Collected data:
★ ★ ★

/-- Settles O18: the port's state and the range's key pick the branch of each request. -/
theorem configurationSpaceAndCxlMemory : Obligations.ConfigurationSpaceAndCxlMemory :=
  ⟨configRetry, configRequest, hdmDecoderCommit, hotReset, cxlMemRead, cxlMemWrite, fun _ _ => rfl⟩

/-! ### Attestation (R362, R363, R452) -/

/-- The mailbox answers with the response outside test mode, and with an error in it. -/
theorem State.spdm_eq {s : State} (hrun : s.running = true) (hretry : s.boot.retry = false) (r : Spdm) :
    s.spdm r = { s with port := { s.port with doe := some (if s.boot.testMode then .error 0x07 else r) } } := by
  rw [State.spdm, hrun, hretry]
  rfl

theorem spdm_of_answers {s : State} (ha : Says.doeAnswers s) (r : Spdm) :
    s.spdm r = { s with port := { s.port with doe := some r } } := by
  obtain ⟨hrun, hretry, htest⟩ := ha
  rw [State.spdm_eq hrun hretry, htest]
  rfl

theorem spdmAnswers : Says.spdmAnswers := by
  intro slot code s ha hslot
  have answer (r : Spdm) : (.next (s.spdm r) : Host.Outcome State Fault Refusal) =
      .next { s with port := { s.port with doe := some r } } := congrArg Host.Outcome.next (spdm_of_answers ha r)
  refine ⟨answer _, answer _, answer _, answer _, ?_, answer _, ?_⟩
  · simp only [exec, execGetCertificate, hslot, if_true]
    exact answer _
  · simp only [exec, execDoeAbort, ha.1, ha.2.1, Bool.not_false, Bool.and_self, if_true]

/-- The measurement block that one index from 1 to 7 asks for. -/
theorem State.blocks_one (s : State) {i : Nat} (h1 : 1 ≤ i) (h7 : i ≤ 7) : s.blocks i = [(i, s.measure i)] := by
  interval_cases i <;> rfl

theorem spdmSigned : Says.spdmSigned := by
  intro slot nonce i s ha hslot h1 h7
  constructor
  · simp only [exec, execChallenge, hslot, if_true, spdm_of_answers ha]
  · simp only [exec, execGetMeasurements, State.blocks_one s h1 h7, List.isEmpty_cons, Bool.false_eq_true, if_false,
      spdm_of_answers ha]

theorem spdmTestMode : Says.spdmTestMode := by
  intro slot nonce i s hrun hretry htest c hc
  have answer (r : Spdm) : (.next (s.spdm r) : Host.Outcome State Fault Refusal) =
      .next { s with port := { s.port with doe := some (.error 0x07) } } := by
    rw [State.spdm_eq hrun hretry, htest]
    rfl
  simp only [List.mem_cons, List.not_mem_nil, or_false] at hc
  obtain rfl | rfl | rfl | rfl | rfl | rfl | rfl := hc <;> exact answer _

/-- Settles O19: every request's answer goes through the mailbox's one rule. -/
theorem spdmMailbox : Obligations.SpdmMailbox := ⟨spdmAnswers, spdmSigned, spdmTestMode⟩

/-! ### SMBus telemetry (R430, R431) -/

theorem smbReads : Says.smbReads := by
  intro col s hsup
  have answer (v : Nat) : (.next (s.smbAnswer v) : Host.Outcome State Fault Refusal) = .next (Says.smbSays s v) :=
    congrArg Host.Outcome.next (if_pos hsup)
  have hquads : s.quadList.map (fun x => x.junction) = (List.range 64).map (fun q => (s.quad q).junction) := by
    rw [State.quadList, List.map_map]
    rfl
  refine ⟨answer _, ?_, answer _, answer _, answer _, answer _⟩
  rw [← hquads]
  exact answer _

theorem smbWrites : Says.smbWrites := by
  intro watts mask s hsup
  refine ⟨fun hw => ?_, fun hw => ?_, ?_⟩
  · simp only [exec, execTrayLimitWWrite, hsup, hw, decide_true, Bool.and_self, if_true]
  · simp only [exec, execTrayLimitWWrite, Nat.not_le.2 hw, decide_false, Bool.and_false, Bool.false_eq_true, if_false]
  · simp only [exec, execAlertMaskWrite, hsup, if_true]

/-- Settles O20: with the supplies applied every SMBus row acts. -/
theorem smbusCommands : Obligations.SmbusCommands := ⟨smbReads, smbWrites⟩

end Sys2Proof.Machine

/-! Proofs for rates, governors, power and temperature (02, 20): R30, R391, R417 to R429; and for the pins, boot and JTAG (17, 21, 22):
R351 to R354, R419, R432, R451 to R456. -/

namespace Sys2Proof.Machine

/-! ### Rate monitors and governors (R30, R420, R424, R427) -/

/-- What a change of one quad leaves: the other quads and all else. -/
theorem State.modQuad_frame (s : State) (n : Nat) (f : Quad → Quad) :
    (∀ m, m ≠ n → (s.modQuad n f).quad m = s.quad m) ∧ { s.modQuad n f with quads := s.quads } = s :=
  ⟨fun _ hm => State.quad_modQuad_ne s _ _ _ hm.symm, rfl⟩

theorem rateMonitorWindow : Says.rateMonitorWindow := by
  intro q rate j v s hrun hw
  refine ⟨_, congrArg Host.Outcome.next (if_neg ?_), State.quad_modQuad_self .., State.modQuad_frame ..⟩
  rw [hrun, decide_eq_false (Nat.not_le.2 hw)]
  decide

theorem governorEvaluation : Says.governorEvaluation := by
  intro p want pol s hpol
  simp only [exec, execGovernorEvaluation, hpol]

theorem efficiencyMeasurement : Says.efficiencyMeasurement := by
  intro q best p pol s hpart hpol hmode hgov
  refine ⟨s.modQuad q.toNat (fun x => { x with gov := pol.clip best.toNat }), ?_, State.quad_modQuad_self ..,
    State.modQuad_frame ..⟩
  simp only [exec, execEfficiencyMeasurement, hpart, Option.bind_some, hpol, Option.map_some, hmode, hgov, decide_true, Bool.and_self,
    if_true]

/-- Settles O21: the window, the policy and the mode pick the branch, and one quad or each governed one changes. -/
theorem ratesAndGovernors : Obligations.RatesAndGovernors :=
  ⟨rateMonitorWindow, governorEvaluation, efficiencyMeasurement, fun _ _ _ _ => rfl⟩

/-! ### Power and thermal limits (R391, R417, R418, R426, R428, R429) -/

theorem powerLimiterStep : Says.powerLimiterStep := by
  intro s hrun
  refine ⟨fun hcap hlow ht => ?_, fun hcap hraise ht => ?_, fun hcap hraise => ?_⟩
  · have hlow' : (s.power.lowering || decide (s.capNow < s.power.w1ms)) = true := by rwa [Bool.or_eq_true, decide_eq_true_iff]
    simp only [exec, execPowerLimiterStep, hrun, hcap, hlow', ht, decide_true, Bool.and_self, Bool.not_true, Bool.false_eq_true,
      if_false, if_true]
  · simp only [exec, execPowerLimiterStep, hrun, Nat.not_lt.2 hcap, hraise, ht, decide_true, decide_false, Bool.false_and,
      Bool.and_self, Bool.not_true, Bool.false_eq_true, if_false, if_true]
  · simp only [exec, execPowerLimiterStep, hrun, Nat.not_lt.2 hcap, Nat.not_le.2 hraise, decide_false, Bool.false_and,
      Bool.not_true, Bool.false_eq_true, if_false]

theorem thermalLimiterStep : Says.thermalLimiterStep := by
  intro q temp s hrun h105 x
  simp only [x]
  refine ⟨fun hhot ht => ?_, fun hcool hceil ht => ?_, fun hlo hhi => ?_⟩
  · simp only [exec, execThermalLimiterStep, hrun, Nat.not_lt.2 h105, hhot, ht, lowerCeil, Bool.not_true, Bool.false_eq_true,
      if_false, if_true]
  · have hhot : ¬ 100 ≤ temp.toNat := by omega
    simp only [exec, execThermalLimiterStep, hrun, Nat.not_lt.2 h105, hhot, hcool, hceil, ht, raiseCeil, decide_true, Bool.and_self,
      Bool.not_true, Bool.false_eq_true, if_false, if_true]
  · simp only [exec, execThermalLimiterStep, hrun, Nat.not_lt.2 h105, Nat.not_le.2 hhi, Nat.not_le.2 hlo, decide_false,
      Bool.false_and, Bool.not_true, Bool.false_eq_true, if_false]

theorem thermalOutOfConditions : Says.thermalOutOfConditions := by
  intro q temp s hrun h105
  have hhot : 100 ≤ temp.toNat := by omega
  simp only [exec, execThermalLimiterStep, hrun, h105, hhot, Bool.not_true, Bool.false_eq_true, if_false, if_true]
  split
  · exact ⟨_, rfl, rfl⟩
  · exact ⟨_, rfl, rfl⟩

/-- Turning off each quad of a list leaves every one of them off, and those that were off before. -/
theorem quadOff_foldl {l : List Nat} {s : State} {q : Nat} (h : q ∈ l ∨ (s.quad q).off = true) :
    ((l.foldl (fun s q => s.modQuad q (fun x => { x with off := true })) s).quad q).off = true := by
  induction l generalizing s with
  | nil => simpa using h
  | cons a l ih =>
    refine ih ?_
    by_cases ha : a = q
    · right
      rw [ha, State.quad_modQuad_self]
    · rw [State.quad_modQuad_ne s _ _ _ ha]
      exact h.imp_left fun hq => (List.mem_cons.1 hq).resolve_left (Ne.symm ha)

/-- With every quad turned off each of the 64 is off. -/
theorem State.off_allQuadsOff (s : State) {q : Nat} (hq : q < 64) : (s.allQuadsOff.quad q).off = true := by
  have h := quadOff_foldl (l := List.range 64) (s := s) (.inl (List.mem_range.2 hq))
  simp only [State.allQuadsOff, State.quad] at h ⊢
  exact h

theorem State.quad_withPins (s : State) (p : Pins) (q : Nat) : ({ s with pins := p } : State).quad q = s.quad q := rfl

theorem thermtrip : Says.thermtrip := by
  intro temp s hsup
  refine ⟨fun hhot => ⟨{ s.allQuadsOff with pins := { s.pins with thermtripN := false } }, ?_, rfl, fun q hq => ?_⟩,
    fun hcool => ?_⟩
  · simp only [exec, execThermtrip, hhot, hsup, decide_true, Bool.and_self, if_true]
  · rw [State.quad_withPins]
    exact s.off_allQuadsOff hq
  · simp only [exec, execThermtrip, Nat.not_le.2 hcool, decide_false, Bool.false_and, Bool.false_eq_true, if_false]

theorem regulatorWindow : Says.regulatorWindow := by
  intro q ret code ns s hrun
  refine ⟨fun hns hoff => ?_, fun hns => ?_⟩
  · refine if_neg ?_
    have hns' : ¬ ns ≤ 10000 := Nat.not_le.2 hns
    cases ho : (s.quad q.toNat).off
    · simp [hns', hrun]
    · obtain ⟨rfl, hret⟩ := hoff ho
      simpa [hns', hrun, ho] using hret
  · simp only [exec, execRegulatorWindow, hns, decide_true, Bool.true_or, if_true]

theorem outOfConditions : Says.outOfConditions := by
  intro rail s hrun
  refine congrArg Host.Outcome.next (if_neg ?_)
  rw [hrun]
  decide

/-- Settles O22: each limiter's bands exclude each other, and every quad is in the 64 that THERMTRIP turns off. -/
theorem powerAndThermalLimits : Obligations.PowerAndThermalLimits :=
  ⟨powerLimiterStep, thermalLimiterStep, thermalOutOfConditions, thermtrip, regulatorWindow, outOfConditions⟩

/-! ### Reset pins and supplies (R352, R419, R432, R453, R454, R486, R500) -/

/-- A low pulse of 10 us or more counts (R352). -/
theorem State.pulse_of_long (s : State) {ns : Nat} (h : 10000 ≤ ns) : s.pulse ns = true := by
  rw [State.pulse, decide_eq_true (show 1000 ≤ ns by omega), decide_eq_true h]
  rfl

/-- A low pulse of less than 1 us counts for nothing (R352). -/
theorem State.pulse_of_short (s : State) {ns : Nat} (h : ns < 1000) : s.pulse ns = false := by
  rw [State.pulse, decide_eq_false (Nat.not_le.2 h)]
  rfl

/-- A pin that resets a package that runs resets it whole. -/
theorem State.pinReset_of_live {s : State} (h : s.live = true) : s.pinReset = s.chipReset .chip := if_pos h

theorem resetPulses : Says.resetPulses := by
  intro ns s hsup hlive
  have long (h : 10000 ≤ ns) : (s.pins.supplies && s.pulse ns) = true := by rw [hsup, s.pulse_of_long h]; rfl
  have short (h : ns < 1000) : (s.pins.supplies && s.pulse ns) = false := by rw [s.pulse_of_short h, Bool.and_false]
  refine ⟨fun h => ?_, fun h htray => ?_, fun h => ?_, fun h => ⟨?_, ?_, ?_⟩⟩
  · exact congrArg Host.Outcome.next ((if_pos (long h)).trans (State.pinReset_of_live hlive))
  · exact congrArg Host.Outcome.next ((if_pos (long h)).trans ((if_pos htray).trans (State.pinReset_of_live hlive)))
  · exact congrArg Host.Outcome.next ((if_pos (long h)).trans (congrArg State.allQuadsOff (State.pinReset_of_live hlive)))
  all_goals exact congrArg Host.Outcome.next (if_neg (ne_true_of_eq_false (short h)))

theorem perstN : Says.perstN := by
  intro ns s hsup
  refine ⟨fun h htray => ?_, congrArg Host.Outcome.next (if_pos hsup)⟩
  refine congrArg Host.Outcome.next ((if_pos ?_).trans (if_neg (ne_true_of_eq_false htray)))
  rw [hsup, s.pulse_of_long h]
  rfl

theorem pwrgoodRise : Says.pwrgoodRise := by
  intro s hsup hpg hlive
  simp only [exec, execPwrgoodRise, hsup, hpg, hlive, Bool.not_false, Bool.and_self, if_true]

theorem supplies : Says.supplies := fun _ _ _ =>
  ⟨rfl, fun hsup => congrArg Host.Outcome.next (if_neg (ne_true_of_eq_false hsup))⟩

/-- Settles O23: the width of the pulse decides whether it counts, the pins which reset it is. -/
theorem resetPinsAndSupplies : Obligations.ResetPinsAndSupplies := ⟨resetPulses, perstN, pwrgoodRise, supplies⟩
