-- ==== Sys2Proof/Syntax.lean ====
section
/-! DEFINITION. The instruction set as syntax: prefix words (R35 to R38), the second word of an L-format
instruction (R31), and one constructor of `Instr` per row of spec/opcode_table.json. The fields of an encoded
instruction are its raw bit fields; reserved values are kept, so that decode and encode lose no bit and the order of
decode faults (R43) is judged by the machine. The rows of the table that have no encoding are events: steps of the
package's other agents, whose arguments are the inputs the rule leaves to the environment. -/

namespace Sys2Proof

/-- A prefix word (R35): kind 0b00 IMMX (R36), 0b01 DST (R37), 0b10 PAGE (R38), each with its raw body. -/
inductive Prefix where
  | immx (v : BitVec 10)
  | dst (s : BitVec 6) (w : BitVec 4)
  | page (v : BitVec 10)
deriving DecidableEq, Repr

/-- The second word of an L-format instruction (R31): lookahead, scope, order, auxiliary field. -/
structure W1 where
  la : BitVec 4
  sc : BitVec 3
  od : BitVec 3
  aux : BitVec 6
deriving DecidableEq, Repr

/-- Where an uncorrectable error lies, or what consumes it (R414, R415): a core's running region, with the detail of
ECC and the clean cached line that failed, if one did; the checkpoint of a core; a park slot; a core's
checkpoint or park slot in a partition's shadow bank; bytes of a persistent region, of an accumulator image or of a queued message
there; a core's accumulator store or stream data, consumed by the running command; a contribution of GRED; a bulk copy; an
HBM or expander line; an L2 data entry; a published store of a core to a line (R202); a flit; die-wide state. -/
inductive ErrSite where
  | core (sid : Nat) (detail : BitVec 8) (line : Option Nat)
  | checkpoint (sid : Nat)
  | park (sid : Nat) (slot : BitVec 2)
  | shadow (part sid : Nat) (slot : Option (BitVec 2))
  | shadowBytes (part key n : Nat)
  | shadowAccum (part sid addr n : Nat)
  | shadowQueue (part sid : Nat) (ch : BitVec 6) (n : Nat)
  | accum (sid : Nat)
  | stream (sid : Nat)
  | gred (sid : Nat)
  | bulk (dk part ticket : Nat)
  | memory (line : Nat)
  | l2 (slice entry : Nat)
  | published (sid line : Nat)
  | flit (pkt idx : Nat)
  | die (die : Nat)
deriving DecidableEq, Repr

/-- What a packet of the deflection network transports (R322, R339): the read, a load or returning atomic, of a line by agent `sid`
(or by its engine, 8192 times the kind 1 matrix, 2 stream, 3 bulk above it), a status request of a core, the write of a line by a
published store or a no-return atomic, a barrier's, GRED's or VMAXX's collective, the data of a line, an operand panel, the
message at a place on the wire, a probe or its answer, the acknowledgement at a place of those on their way, a packet that stands at a
gate to enter the mesh there (R328, R340) or that a halt has withdrawn (R335), and the request to send a packet again (R334). Of a
collective or a panel `sid` is the member that sends it. -/
inductive Traffic where
  | read (sid line : Nat)
  | status (sid : Nat)
  | write (sid line : Nat)
  | collective (sid : Nat)
  | data (line : Nat)
  | panel (sid : Nat)
  | message (n : Nat)
  | probe (line : Nat)
  | ack (n : Nat)
  | forward (pkt : Nat)
  | resend (pkt : Nat)
deriving DecidableEq, Repr
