/-- A persistent-write entry (R97): a local 16-byte block with a nibble mask, or a no-return atomic. -/
inductive PKind where
  | bytes (mask : BitVec 32) (data : BitVec 128)
  | amo (off : BitVec 4) (op : Amo)
deriving DecidableEq, Repr

/-- What an outgoing message is (R305, R310, R311, R312). -/
inductive SendKind where
  | send
  | bcast
  | wrs
  | psend
deriving DecidableEq, Repr

/-- A buffered message (R309 to R312): the destinations as agent SIDs, the channel, class and payload. -/
structure MsgEntry where
  kind : SendKind
  /-- Receivers, in core-id order for a BCAST; the peer core for a PSEND. -/
  dests : List Nat
  ch : BitVec 6
  cls : BitVec 3
  payload : List Word
  /-- The destination word, for QFULL and LINK notices (R312, R398). -/
  word : Word
deriving DecidableEq, Repr

/-- One entry of the region buffer, in program order (R281). -/
inductive BufEntry where
  | glob (g : GEntry)
  | pers (blk : BitVec 24) (k : PKind)
  | msg (e : MsgEntry)
  /-- No store and no entry of R281: the loads, and the stores performed at once, that follow are held until what stands before it has
  been performed (R170, R171; log 76). -/
  | fence (loads stores : Bool)
deriving DecidableEq, Repr

/-- A receive-slot record (R18). -/
structure SlotSave where
  n : BitVec 5
  /-- The value and presence bit that a discard gives back: those of the first write, or of a deposit since (R18). -/
  value : Word
  pres : Bool
deriving DecidableEq, Repr

/-- A queued message (R273, R306). -/
structure Msg where
  hdr : Word
  payload : List Word
  /-- Source endpoint on the network (R177). -/
  src : Nat
  /-- Bound by ordered delivery (R177). -/
  bound : Bool
  /-- Damaged in a shadow bank (R413). -/
  bad : Bool
deriving DecidableEq, Repr

/-- One channel's handler-table and selection state (R264, R274, R275). -/
structure Chan where
  entry : BitVec 28
  pri : BitVec 3
  ord : Bool
  preset : BitVec 24
  epri : BitVec 3
  pass : BitVec 8
  bare : Bool
  queue : List Msg
deriving DecidableEq, Repr

/-- The state of a park slot (R279, R397, R404). -/
inductive ParkSt where
  | free
  | parked
  | resumed
  | migrated
  /-- Waiting for a migration frame (R403). -/
  | waiting
deriving DecidableEq, Repr

/-- A park slot (R397): the region, its channel, the fault word and the fault message's other doublewords. -/
structure Park where
  st : ParkSt
  gen : BitVec 6
  ck : Ckpt
  chan : BitVec 6
  fword : BitVec 32
  /-- M1 to M3, M4 (first word) and M6 (words) of the fault message. -/
  info : List Word
  /-- What `rerun` and `mismOnce` were for the region, which has not committed (R415, R419). -/
  rerun : Bool
  mismOnce : Bool
deriving DecidableEq, Repr

/-- A core's place in the launch it runs (R260, R261, R288, R289). -/
structure Seat where
  lid : BitVec 16
  x0 : BitVec 5
  y0 : BitVec 5
  w1 : BitVec 5
  h1 : BitVec 5
  rx : BitVec 5
  ry : BitVec 5
  code : Word
  clen : BitVec 16
  pcls : BitVec 2
deriving DecidableEq, Repr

★ ★ ★

--- Exercise brief ---
Go through the entries above and copy each line holding the string "network".

--- Task answer ---
/-- What a packet of the deflection network transports (R322, R339): the read, a load or returning atomic, of a line by agent `sid`
  /-- Source endpoint on the network (R177). -/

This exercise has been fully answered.